Both old and new versions beat built-in maps consistently for single inserts into maps up to 100 elements. While performance of CHAMP starts to become better for the largest dictionaries, it is more affected by outliers in its internal structure, making the 1k elements case particularly slow.

`from_list`

old / new	10	100	1k	10k	100k	1m
node / real	295/251ns	7.5/6.6us	96/82us	958/988us	17/11ms	259/139ms
bun / real	292/253ns	8.8/6.2us	104/59us	1.2/0.8ms	25/11ms	392/148ms
node / adjusted	244/165ns	4.2/4.5us	52/42us	801/419us	14/7.4ms	213/102ms
bun / adjusted	195/312ns	5.0/6.6us	65/70ns	853/532us	16/8.1ms	259/91ms

from_list shows the power of transients, making it over twice as fast than a copying implementation for large dictionaries. A version exceeding native Maps speed can be achieved, but would require making the single insert case slower.

`fold`

old / new	10	100	1k	10k	100k	1m
node	210/15ns	1.6/0.2us	15/0.9us	338/15us	2.6/0.3ms	51/2.0ms
bun	100/8.8ns	1.2/0.2us	12/0.9us	110/14us	1.9/0.4ms	39/3.9ms

The old fold implementation used to_list under the hood, so performance improved massively. Not only that, but the new dictionary can be iterated faster than built-in maps, too!

Discussion

All of the tested operations perform at least equally as fast as the current implementation. Most show significant performance increases as the dictionaries get bigger, but (except for insert) this doesn't seem to come at a cost for small dictionaries. While CHAMP features some highly specialized update routines, it is still less than half the amount of code as the current version.

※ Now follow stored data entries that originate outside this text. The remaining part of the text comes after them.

-- ==== Sys2Proof/Machine/LaneCmd.lean ====
section
/-! DEFINITION. The meanings of lane blocks and lanes (chapter 4). -/

namespace Sys2Proof.Machine

/-- REFCLK_WINDOW (R103). -/
def execRefclkWindow (b : Nat) (ppm : Int) (s : State) : Host.Outcome State Fault Refusal :=
  s.mach (decide (b < 36)) (refWindow b ppm)

/-- REFCLK_EDGE_LOSS (R103). -/
def execRefclkEdgeLoss (b : Nat) (s : State) : Host.Outcome State Fault Refusal := s.mach (decide (b < 36)) (refEdgeLoss b)

/-- PLL_UNLOCK (R104). -/
def execPllUnlock (b : Nat) (s : State) : Host.Outcome State Fault Refusal := s.mach (decide (b < 36)) (pllUnlock b)

/-- PLL_RELOCK (R104). -/
def execPllRelock (b : Nat) (s : State) : Host.Outcome State Fault Refusal := s.mach (decide (b < 36)) (pllRelock b)

/-- DOZE_ENTRY (R108). -/
def execDozeEntry (n : Nat) (s : State) (level : Nat := 2) (pm : Bool := false) : Host.Outcome State Fault Refusal :=
  s.mach (decide (n < 288) && decide (level < 3)) (dozeEntry n level pm)

/-- DOZE_EXIT_REQUEST (R109). -/
def execDozeExitRequest (n : Nat) (s : State) : Host.Outcome State Fault Refusal :=
  s.mach (decide (n < 288)) (dozeExitRequest n)

/-- DOZE_EXIT_DONE (R109). -/
def execDozeExitDone (n : Nat) (us : Nat) (s : State) : Host.Outcome State Fault Refusal :=
  s.mach (decide (n < 288) && decide (us < 65536)) (dozeExitDone n us)

/-- LANE_MODE_SET (R111). -/
def execLaneModeSet (n : Nat) (raw : Bool) (s : State) : Host.Outcome State Fault Refusal :=
  s.mach (decide (n < 288)) (actIn (laneDomain n) (laneModeCheck n raw) (laneModeSet n raw))

/-- CHK_LOCK (R114). -/
def execChkLock (n : Nat) (s : State) : Host.Outcome State Fault Refusal := s.mach (decide (n < 288)) (chkLock n)

/-- CHK_LOST (R114). -/
def execChkLost (n : Nat) (s : State) : Host.Outcome State Fault Refusal := s.mach (decide (n < 288)) (chkLost n)

/-- PRBS_COUNTERS_STOP (R115). -/
def execPrbsCountersStop (n : Nat) (s : State) : Host.Outcome State Fault Refusal := s.mach (decide (n < 288)) (prbsStop n)

/-- PRBS_CLEAR (R115). -/
def execPrbsClear (n : Nat) (s : State) : Host.Outcome State Fault Refusal :=
  s.mach (decide (n < 288)) (actIn (laneDomain n) free (prbsClear n))

/-- PRBS_SNAP (R116). -/
def execPrbsSnap (n : Nat) (s : State) : Host.Outcome State Fault Refusal :=
  s.mach (decide (n < 288)) (actIn (laneDomain n) free (prbsSnap n))

/-- PRBS_INJECT (R117). -/
def execPrbsInject (n : Nat) (s : State) : Host.Outcome State Fault Refusal :=
  s.mach (decide (n < 288)) (actIn (laneDomain n) free (prbsInject n))

/-- SLIP (R118). -/
def execSlip (n : Nat) (s : State) : Host.Outcome State Fault Refusal :=
  s.mach (decide (n < 288)) (actIn (laneDomain n) (slipCheck n) (slip n))

/-- SLIP_DONE (R118). -/
def execSlipDone (n : Nat) (s : State) : Host.Outcome State Fault Refusal := s.mach (decide (n < 288)) (slipDone n)

/-- ALIGN_DETECT (R119). -/
def execAlignDetect (n : Nat) (word : Nat) (more : List Nat) (s : State) : Host.Outcome State Fault Refusal :=
  s.mach (decide (n < 288)) (alignDetect n (word :: more))

end Sys2Proof.Machine
end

Eliminating additional overhead, we can see that CHAMP can be competitive with built-in maps for get and insert operations up to dictionaries of around 1000 elements. Many of the benchmarks show a significant overhead for both result construction and isEquals. Both versions of the dictionary readily beat built-in maps once iteration or persistence is involved.

Future work

While the immediate space for optimizations has been thoroughly explored, there might still be improvements by finding better mutating algorithms, or by exploring caching with the MEMCHAMP variant. While equality already uses the internal structure of the map, I suspect that similar optimizations could be done to all set-like operations (merge, union, intersection, difference, etc), using the internal structure to quickly combine nodes instead of working on the element level.

Since bulk operations are particularly fast, I think adding the missing merge_list or insert_from_list function might be useful. To avoid the overhead from results, a function similar to get_or_default could be provided.

Moving dictionary into the compiler and parameterising it over the used getHash and isEquals function would allow the compiler to inject monomorphised versions of these functions for the concrete key type used, skipping the generic implementations alltogether. Long term, escape analysis or similar techniques could be used to insert transients automatically.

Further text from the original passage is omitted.